Syarat khiyâr ru’yah bagi yang membolehkannya antara lain :

a. Barang yangakan ditransaksikan berupa barang yang secara fisik ada


dan dapat dilihat berupa harta tetap atau harta bergerak.
b. Barang dagangan yang ditransaksikan dapat dibatalkan dengan
mengembalikan saat transkasi.
c. Tidak melihat barang dagangan ketika terjadi transaksi atau
sebelumnya sedangkan barang dagangan tersebut tidak berubah.
5. Khiyâr Ghabn

Khiyâr ghabn (penipuan, kecurangan) yaitu pembeli atau penjual melakukan


penipuan atau kecurangan pada komoditi kecurangan yang keluar dari
kebiasaan atau urf. Hukunya adalah haram. Apabila seseorang merasa
dicurangi, maka ia mempunyai hak khiyâr diantara menahan dan
membetalkan seperti orang yang tertipu dengan orang yang menghadap
rombongan (yang mau memasuki padar) atau tambahan orang yang
meninggikan harga (najisi) yang tidak ingin membeli atau ia tidak
mengetahui nilai dan tidak pandai menawar dalam jual beli maka ia
mempunyai hak khiyâr.

Beberapa macam khiyâr Ghabn:

a. Talaki Rukban

Yaitu orang-orang kota menghadang para pedagang yang


datang dari pelosok untuk mengambil (menjualkan) barang dagangan
mereka dikota. Penjual dari pelosok yang datang kekota jika dia tidak
tahu harga, maka dia teranggap tidak tahu terhadap harga-harga yang
semstinya, akibatnya tertipu terhadap harga semestinya nah maka dari
itu penjual dapat melakukan khiyâr ghabn.

b.

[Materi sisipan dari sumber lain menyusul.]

theorem later_peatEntry {s0 s : State} {t : TileId} {type : Nat} {src : Source} {body : List Byte} (hs : State.Later s0 s) :
    State.Later s0 (s.peatEntry t type src body) := by
  unfold State.peatEntry
  repeat' first
    | with_reducible assumption
    | with_reducible exact fun _ k => k
    | with_reducible exact fun _ _ => Bridge.noConfusion
    | with_reducible exact fun k => ⟨k, id, id, id⟩
    | with_reducible exact Nat.le_refl _
    | with_reducible exact Nat.le_succ _
    | ((try lift_lets -underBinder); intro x; first
        | (refine later_cut (s0 := s0) (x := x) ?_ ?_ <;> [unfold x; (intro hx; clear_value x)])
        | clear_value x)
    | intro _
    | with_reducible refine later_ite ?_ ?_
    | with_reducible refine later_closeEvents ?_
    | with_reducible refine later_peatLose ?_
    | with_reducible refine later_peatPut ?_
    | with_reducible refine later_modPeat ?_ ?_

theorem later_logEvent {s0 s : State} {t : TileId} {id : Nat} {ts : Word} {data : List Byte} {src : Option Source} (hs : State.Later s0 s) :
    State.Later s0 (s.logEvent t id ts data src) := by
  unfold State.logEvent
  repeat' first
    | with_reducible assumption
    | with_reducible exact fun _ k => k
    | with_reducible exact fun _ _ => Bridge.noConfusion
    | with_reducible exact fun k => ⟨k, id, id, id⟩
    | with_reducible exact Nat.le_refl _
    | with_reducible exact Nat.le_succ _
    | ((try lift_lets -underBinder); intro x; first
        | (refine later_cut (s0 := s0) (x := x) ?_ ?_ <;> [unfold x; (intro hx; clear_value x)])
        | clear_value x)
    | intro _
    | with_reducible refine later_ite ?_ ?_
    | with_reducible refine later_closeEvents ?_
    | with_reducible refine later_openEntry ?_
    | with_reducible refine later_peatLose ?_
    | with_reducible refine later_modPeat ?_ ?_
    | with_reducible refine later_id ?_

theorem later_raiseAt {s0 s : State} {t : TileId} {code : Nat} {ts : Word} {data : List Byte} {logged : Bool} {src : Option Source} (hs : State.Later s0 s) :
    State.Later s0 (s.raiseAt t code ts data logged src) := by
  unfold State.raiseAt
  repeat' first
    | with_reducible assumption
    | ((try lift_lets -underBinder); intro x; first
        | (refine later_cut (s0 := s0) (x := x) ?_ ?_ <;> [unfold x; (intro hx; clear_value x)])
        | clear_value x)
    | intro _
    | with_reducible refine later_ite ?_ ?_
    | with_reducible refine later_eventOut ?_
    | with_reducible refine later_logEvent ?_

theorem later_raise {s0 s : State} {t : TileId} {code : Nat} {data : List Byte} {logged : Bool} {src : Option Source} (hs : State.Later s0 s) :
    State.Later s0 (s.raise t code data logged src) := by
  unfold State.raise
  repeat' first
    | with_reducible assumption
    | intro _
    | with_reducible refine later_raiseAt ?_

theorem later_raiseHead {s0 s : State} {code : Nat} {data : List Byte} {logged : Bool} (hs : State.Later s0 s) :
    State.Later s0 (s.raiseHead code data logged) := by
  unfold State.raiseHead
  repeat' first
    | with_reducible assumption
    | ((try lift_lets -underBinder); intro x; first
        | (refine later_cut (s0 := s0) (x := x) ?_ ?_ <;> [unfold x; (intro hx; clear_value x)])
        | clear_value x)
    | intro _
    | with_reducible refine later_ite ?_ ?_
    | with_reducible refine later_eventOut ?_
    | with_reducible refine later_logEvent ?_

theorem later_mailboxKeep {s0 s : State} (hs : State.Later s0 s) :
    State.Later s0 s.mailboxKeep := by
  unfold State.mailboxKeep
  repeat' first
    | with_reducible assumption
    | ((try lift_lets -underBinder); intro x; first
        | (refine later_cut (s0 := s0) (x := x) ?_ ?_ <;> [unfold x; (intro hx; clear_value x)])
        | clear_value x)
    | intro _
    | with_reducible refine later_each ?_ ?_
    | with_reducible refine later_modDoor ?_

theorem later_hostReset {s0 s : State} (hs : State.Later s0 s) :
    State.Later s0 s.hostReset := by
  unfold State.hostReset
  repeat' first
    | with_reducible assumption
    | ((try lift_lets -underBinder); intro x; first
        | (refine later_cut (s0 := s0) (x := x) ?_ ?_ <;> [unfold x; (intro hx; clear_value x)])
        | clear_value x)
    | intro _
    | with_reducible refine later_ite ?_ ?_
    | with_reducible refine later_bwkTell ?_
    | with_reducible refine later_mailboxKeep ?_
    | with_reducible refine later_modHost ?_

theorem later_completeRaw {s0 s : State} {o : Outstanding} {status : Nat} {detail : Nat} {result : List Byte} (hs : State.Later s0 s) :
    State.Later s0 (s.completeRaw o status detail result) := by
  unfold State.completeRaw
  repeat' first
    | with_reducible assumption
    | ((try lift_lets -underBinder); intro x; first
        | (refine later_cut (s0 := s0) (x := x) ?_ ?_ <;> [unfold x; (intro hx; clear_value x)])
        | clear_value x)
    | intro _
    | with_reducible refine later_ite ?_ ?_
    | with_reducible refine later_bwkKeep ?_
    | with_reducible refine later_signal ?_
    | with_reducible refine later_dma ?_
    | with_reducible refine later_modHost ?_
    | exact later_same ‹_› rfl rfl rfl rfl rfl rfl

theorem later_completeOut {s0 s : State} {o : Outstanding} {status : Nat} {detail : Nat} {result : List Byte} (hs : State.Later s0 s) :
    State.Later s0 (s.completeOut o status detail result) := by
  unfold State.completeOut
  repeat' first
    | with_reducible assumption
    | ((try lift_lets -underBinder); intro x; first
        | (refine later_cut (s0 := s0) (x := x) ?_ ?_ <;> [unfold x; (intro hx; clear_value x)])
        | clear_value x)
    | intro _
    | with_reducible refine later_ite ?_ ?_
    | with_reducible refine later_completeRaw ?_
    | with_reducible refine later_hostReset ?_
    | split

theorem later_complete {s0 s : State} {h : HostCmd} {op : Nat} {status : Nat} {detail : Nat} {result : List Byte} (hs : State.Later s0 s) :
    State.Later s0 (s.complete h op status detail result) := by
  unfold State.complete
  repeat' first
    | with_reducible assumption
    | intro _
    | with_reducible refine later_completeOut ?_
    | split

theorem later_loseCommands {s0 s : State} {t : TileId} (hs : State.Later s0 s) :
    State.Later s0 (s.loseCommands t) := by
  unfold State.loseCommands
  repeat' first
    | with_reducible assumption
    | ((try lift_lets -underBinder); intro x; first
        | (refine later_cut (s0 := s0) (x := x) ?_ ?_ <;> [unfold x; (intro hx; clear_value x)])
        | clear_value x)
    | intro _
    | with_reducible refine later_ite ?_ ?_
    | with_reducible refine later_bwkKeep ?_
    | with_reducible refine later_each ?_ ?_
    | with_reducible refine later_modDoor ?_
    | with_reducible refine later_modHost ?_

theorem outcomeLater_onCmd {s0 s : State} {h : HostCmd} {op : Nat} {f : State → State} (hs : State.Later s0 s)
    (hf : ∀ x, State.Later s0 x → State.Later s0 (f x)) : OutcomeLater s0 (onCmd h op s f) := by
  refine outcomeLater_onTile hs (fun x hx => ?_)
  split
  · exact hx
  · refine later_ite (fun _ => hx) (fun _ => later_ite (fun _ => later_completeOut hx) (fun _ => hf x hx))

theorem later_markAccepted {s0 s : State} {h : HostCmd} {op : Nat} (hs : State.Later s0 s) :
    State.Later s0 (s.markAccepted h op) := by
  unfold State.markAccepted
  repeat' first
    | with_reducible assumption
    | intro _
    | with_reducible refine later_ite ?_ ?_
    | with_reducible refine later_modHost ?_

theorem later_configRecord {s0 s : State} {t : TileId} {h : Option HostCmd} {op : Nat} {status : Nat} {before : List Byte} {after : List Byte} {entries : List Byte} (hs : State.Later s0 s) :
    State.Later s0 (s.configRecord t h op status before after entries) := by
  unfold State.configRecord
  repeat' first
    | with_reducible assumption
    | ((try lift_lets -underBinder); intro x; first
        | (refine later_cut (s0 := s0) (x := x) ?_ ?_ <;> [unfold x; (intro hx; clear_value x)])
        | clear_value x)
    | intro _
    | with_reducible refine later_dite ?_ ?_
    | with_reducible refine later_ite ?_ ?_
    | with_reducible refine later_peatEntry ?_
    | split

An Najasy

An Najasy ialah orang yang memeberikan tambahan haraga


terhadap barang dagangan sedangkan dia sendiri tidak berniat untuk
membelinya melainkan hanya sekedar untuk menaikan harga barang
terhadap pembeli.

Termasuk An Najasy : “Aku berikan barang ini kepada orang


lain dengan harga sekian “ atau “aku telah membelinya dengan
harga sekian “ padahal dia dusta.
c. Khiyâr Ghabn Mustarsil

Mustarsil adalah orang yang tidak tahu harga dan tidak bisa
menawar bahkan dia percaya sepenuhnya kepada penjual, jika ternyata
dia di tipu dengan penipuan yang besar maka dia punya hak untuk
khiyâr.

Yang sering terjadi di pasar-pasar kaum muslimin sebagian


orang ketika membawa barang dagangan ke pasar. Orang-orang di
pasar sepakat untuk tidak menawar barang (dengan harga tinggi) dan
mereka dengan sengaja menyuruh seseorang untuk menawar harga itu
dari penjualnya. Apabia tidak ada pembeli yang bersedia menambah
harga pembelian , maka akhirnya penjual itu terpaksa menjualnya
dengan harga murah.

6. Khiyâr Tadlis (penyamaran)

Yaitu penjual menampakkan (memeperlihatkan, memajang) suatu komoditi


dengan penampilan yang akan membuat pembeli senag untuk membelinya,
padahal enambialn tersebut hanyalah penyamaran (dusta) belaka, padahal ia
kosong. Seperti mengikat laban (susu ) pada kambing, sapi, unta, atau hewan
lainnya saat menjual supaya pembeli mengira banyak susunya dan tertarik
untuk membelinya, padahal hewan ternak tersebut kenyataannya tidak
seperti itu. Perbuatan ini hukumnya haram.